He drew a tattered Bible from his bosom and searched it intently. He was a sight at once forbidding and piteous, as he stood with wind-fluttered garments, his foot upon the edge of a frightful precipice, his head bent over the book as though devouring with his eyes some sacred antidote against the potency of his sorrow. Then he looked up, and the Bible fell from his hands. His eyes became fixed; he again clutched at the air, then fell back with a despairing gesture, averting his face the while.

“Out of my sight!” he cried. “Your eyes are lightning, and your smile is death. I will have no more of you—no more! And yet—O God! O God!—what dare I—what can I do without you?”
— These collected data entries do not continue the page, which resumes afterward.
/-! ### Replacing a direction's registers or a channel-table entry -/

@[simp] theorem setBank_cfg (s : State) (d : Dir) (b : Bank) : (s.setBank d b).cfg = s.cfg := by cases d <;> rfl
@[simp] theorem setBank_bufSz (s : State) (d : Dir) (b : Bank) : (s.setBank d b).bufSz = s.bufSz := by cases d <;> rfl
@[simp] theorem setBank_rxTimeout (s : State) (d : Dir) (b : Bank) : (s.setBank d b).rxTimeout = s.rxTimeout := by cases d <;> rfl
@[simp] theorem setBank_txMoved (s : State) (d : Dir) (b : Bank) : (s.setBank d b).txMoved = s.txMoved := by cases d <;> rfl
@[simp] theorem setBank_attached (s : State) (d : Dir) (b : Bank) : (s.setBank d b).attached = s.attached := by cases d <;> rfl
@[simp] theorem setBank_txChan (s : State) (d : Dir) (b : Bank) : (s.setBank d b).txChan = s.txChan := by cases d <;> rfl
@[simp] theorem setBank_rxChan (s : State) (d : Dir) (b : Bank) : (s.setBank d b).rxChan = s.rxChan := by cases d <;> rfl
@[simp] theorem setBank_txBuf (s : State) (d : Dir) (b : Bank) : (s.setBank d b).txBuf = s.txBuf := by cases d <;> rfl
@[simp] theorem setBank_hist (s : State) (d : Dir) (b : Bank) : (s.setBank d b).hist = s.hist := by cases d <;> rfl
@[simp] theorem setBank_cur (s : State) (d : Dir) (b : Bank) : (s.setBank d b).cur = s.cur := by cases d <;> rfl
@[simp] theorem setBank_faulted (s : State) (d : Dir) (b : Bank) : (s.setBank d b).faulted = s.faulted := by cases d <;> rfl
@[simp] theorem setBank_refused (s : State) (d : Dir) (b : Bank) : (s.setBank d b).refused = s.refused := by cases d <;> rfl
@[simp] theorem setBank_mem (s : State) (d : Dir) (b : Bank) : (s.setBank d b).mem = s.mem := by cases d <;> rfl
@[simp] theorem setBank_inbox (s : State) (d : Dir) (b : Bank) : (s.setBank d b).inbox = s.inbox := by cases d <;> rfl
@[simp] theorem setBank_sched (s : State) (d : Dir) (b : Bank) : (s.setBank d b).sched = s.sched := by cases d <;> rfl
@[simp] theorem setBank_draws (s : State) (d : Dir) (b : Bank) : (s.setBank d b).draws = s.draws := by cases d <;> rfl
@[simp] theorem setBank_readData (s : State) (d : Dir) (b : Bank) : (s.setBank d b).readData = s.readData := by cases d <;> rfl
@[simp] theorem setBank_seen (s : State) (d : Dir) (b : Bank) : (s.setBank d b).seen = s.seen := by cases d <;> rfl
@[simp] theorem setBank_pace (s : State) (d : Dir) (b : Bank) : (s.setBank d b).pace = s.pace := by cases d <;> rfl
@[simp] theorem setChan_cfg (s : State) (d : Dir) (n : Lane) (c : Chan) : (s.setChan d n c).cfg = s.cfg := by cases d <;> rfl
@[simp] theorem setChan_tx (s : State) (d : Dir) (n : Lane) (c : Chan) : (s.setChan d n c).tx = s.tx := by cases d <;> rfl
@[simp] theorem setChan_rx (s : State) (d : Dir) (n : Lane) (c : Chan) : (s.setChan d n c).rx = s.rx := by cases d <;> rfl
@[simp] theorem setChan_bufSz (s : State) (d : Dir) (n : Lane) (c : Chan) : (s.setChan d n c).bufSz = s.bufSz := by cases d <;> rfl
@[simp] theorem setChan_rxTimeout (s : State) (d : Dir) (n : Lane) (c : Chan) : (s.setChan d n c).rxTimeout = s.rxTimeout := by cases d <;> rfl
@[simp] theorem setChan_txMoved (s : State) (d : Dir) (n : Lane) (c : Chan) : (s.setChan d n c).txMoved = s.txMoved := by cases d <;> rfl
@[simp] theorem setChan_attached (s : State) (d : Dir) (n : Lane) (c : Chan) : (s.setChan d n c).attached = s.attached := by cases d <;> rfl
@[simp] theorem setChan_txBuf (s : State) (d : Dir) (n : Lane) (c : Chan) : (s.setChan d n c).txBuf = s.txBuf := by cases d <;> rfl
@[simp] theorem setChan_hist (s : State) (d : Dir) (n : Lane) (c : Chan) : (s.setChan d n c).hist = s.hist := by cases d <;> rfl
@[simp] theorem setChan_cur (s : State) (d : Dir) (n : Lane) (c : Chan) : (s.setChan d n c).cur = s.cur := by cases d <;> rfl
@[simp] theorem setChan_faulted (s : State) (d : Dir) (n : Lane) (c : Chan) : (s.setChan d n c).faulted = s.faulted := by cases d <;> rfl
@[simp] theorem setChan_refused (s : State) (d : Dir) (n : Lane) (c : Chan) : (s.setChan d n c).refused = s.refused := by cases d <;> rfl
@[simp] theorem setChan_mem (s : State) (d : Dir) (n : Lane) (c : Chan) : (s.setChan d n c).mem = s.mem := by cases d <;> rfl
@[simp] theorem setChan_inbox (s : State) (d : Dir) (n : Lane) (c : Chan) : (s.setChan d n c).inbox = s.inbox := by cases d <;> rfl
@[simp] theorem setChan_sched (s : State) (d : Dir) (n : Lane) (c : Chan) : (s.setChan d n c).sched = s.sched := by cases d <;> rfl
@[simp] theorem setChan_draws (s : State) (d : Dir) (n : Lane) (c : Chan) : (s.setChan d n c).draws = s.draws := by cases d <;> rfl
@[simp] theorem setChan_readData (s : State) (d : Dir) (n : Lane) (c : Chan) : (s.setChan d n c).readData = s.readData := by cases d <;> rfl
@[simp] theorem setChan_seen (s : State) (d : Dir) (n : Lane) (c : Chan) : (s.setChan d n c).seen = s.seen := by cases d <;> rfl
@[simp] theorem setChan_pace (s : State) (d : Dir) (n : Lane) (c : Chan) : (s.setChan d n c).pace = s.pace := by cases d <;> rfl

@[simp] theorem setBank_bank (s : State) (d : Dir) (b : Bank) : (s.setBank d b).bank d = b := by
  cases d <;> rfl

theorem setBank_bank_other (s : State) {d e : Dir} (b : Bank) (h : e ≠ d) :
    (s.setBank d b).bank e = s.bank e := by
  cases d <;> cases e <;> first | rfl | exact absurd rfl h

@[simp] theorem setBank_chan (s : State) (d e : Dir) (b : Bank) (n : Lane) :
    (s.setBank d b).chan e n = s.chan e n := by cases d <;> cases e <;> rfl

@[simp] theorem setBank_buf (s : State) (d e : Dir) (b : Bank) (n : Lane) :
    (s.setBank d b).buf e n = s.buf e n := by cases d <;> cases e <;> rfl

@[simp] theorem setChan_bank (s : State) (d e : Dir) (n : Lane) (c : Chan) :
    (s.setChan d n c).bank e = s.bank e := by cases d <;> cases e <;> rfl

@[simp] theorem setChan_buf (s : State) (d e : Dir) (n m : Lane) (c : Chan) :
    (s.setChan d n c).buf e m = s.buf e m := by cases d <;> cases e <;> rfl

theorem setChan_chan (s : State) (d e : Dir) (n m : Lane) (c : Chan) :
    (s.setChan d n c).chan e m = if e = d ∧ m = n then c else s.chan e m := by
  cases d <;> cases e <;> simp [State.setChan, State.chan, lane_set_get]

@[simp] theorem setChan_chan_same (s : State) (d : Dir) (n : Lane) (c : Chan) :
    (s.setChan d n c).chan d n = c := by simp [setChan_chan]

/-! ### The other named updates -/

@[simp] theorem log_cfg (s : State) (e : Event) : (s.log e).cfg = s.cfg := rfl
@[simp] theorem log_tx (s : State) (e : Event) : (s.log e).tx = s.tx := rfl
@[simp] theorem log_rx (s : State) (e : Event) : (s.log e).rx = s.rx := rfl
@[simp] theorem log_bufSz (s : State) (e : Event) : (s.log e).bufSz = s.bufSz := rfl
@[simp] theorem log_rxTimeout (s : State) (e : Event) : (s.log e).rxTimeout = s.rxTimeout := rfl
@[simp] theorem log_txMoved (s : State) (e : Event) : (s.log e).txMoved = s.txMoved := rfl
@[simp] theorem log_attached (s : State) (e : Event) : (s.log e).attached = s.attached := rfl
@[simp] theorem log_txChan (s : State) (e : Event) : (s.log e).txChan = s.txChan := rfl
@[simp] theorem log_rxChan (s : State) (e : Event) : (s.log e).rxChan = s.rxChan := rfl
@[simp] theorem log_txBuf (s : State) (e : Event) : (s.log e).txBuf = s.txBuf := rfl
@[simp] theorem log_hist (s : State) (e : Event) : (s.log e).hist = s.hist ++ [e] := rfl
@[simp] theorem log_cur (s : State) (e : Event) : (s.log e).cur = s.cur := rfl
@[simp] theorem log_faulted (s : State) (e : Event) : (s.log e).faulted = s.faulted := rfl
@[simp] theorem log_refused (s : State) (e : Event) : (s.log e).refused = s.refused := rfl
@[simp] theorem log_mem (s : State) (e : Event) : (s.log e).mem = s.mem := rfl
@[simp] theorem log_inbox (s : State) (e : Event) : (s.log e).inbox = s.inbox := rfl
@[simp] theorem log_sched (s : State) (e : Event) : (s.log e).sched = s.sched := rfl
@[simp] theorem log_draws (s : State) (e : Event) : (s.log e).draws = s.draws := rfl
@[simp] theorem log_readData (s : State) (e : Event) : (s.log e).readData = s.readData := rfl
@[simp] theorem log_seen (s : State) (e : Event) : (s.log e).seen = s.seen := rfl
@[simp] theorem log_pace (s : State) (e : Event) : (s.log e).pace = s.pace := rfl
@[simp] theorem log_bank (s : State) (e : Event) (d : Dir) : (s.log e).bank d = s.bank d := by cases d <;> rfl
@[simp] theorem log_chan (s : State) (e : Event) (d : Dir) (n : Lane) : (s.log e).chan d n = s.chan d n := by cases d <;> rfl
@[simp] theorem log_buf (s : State) (e : Event) (d : Dir) (n : Lane) : (s.log e).buf d n = s.buf d n := by cases d <;> rfl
He staggered back and made directly for the cavern. The watcher shrank back, while Herne the Hunter brushed blindly by, leaving Bible and rifle on the rock without. Then the wanderer, slipping out, fled down the narrow trail as though there were less peril from the dizzy cliffs around than in the society of the strange man whose fancies peopled these solitudes with such soul-harrowing phantoms.

Thus for years Herne the Hunter had been a mystery, a fear, and a fascination to the mountaineers; recoiling from men, abhorring women, rebuffing curiosity, yet' at times strangely tender, sad, and ever morbidly religious. He clung to his Bible as his last earthly refuge from his darker self, and to the aspirations it engendered as a bane to the fatalistic stirrings within him.

He was a mighty hunter and lived upon the proceeds of his skill. Once or twice a year he would appear at some mountain store, fling down a package of skins, and demand its worth in powder and lead. The jean-clad loungers would regard him askance, few venturing to idly speak with him, and none repeating the experiment. His mien daunted the boldest. If women were there he would stand aloof until they left; on meeting them in the road he would sternly avert his eyes as though from a distasteful presence. One day the wife of a storekeeper, waiting on him in her husband's absence, ventured to say, while wrapping up his purchases:

“I've all'ays wonnered, Mr. Herne, what makes ye wanter git outen the wimmen folks' way? Mos' men likes ter have 'em eroun'.”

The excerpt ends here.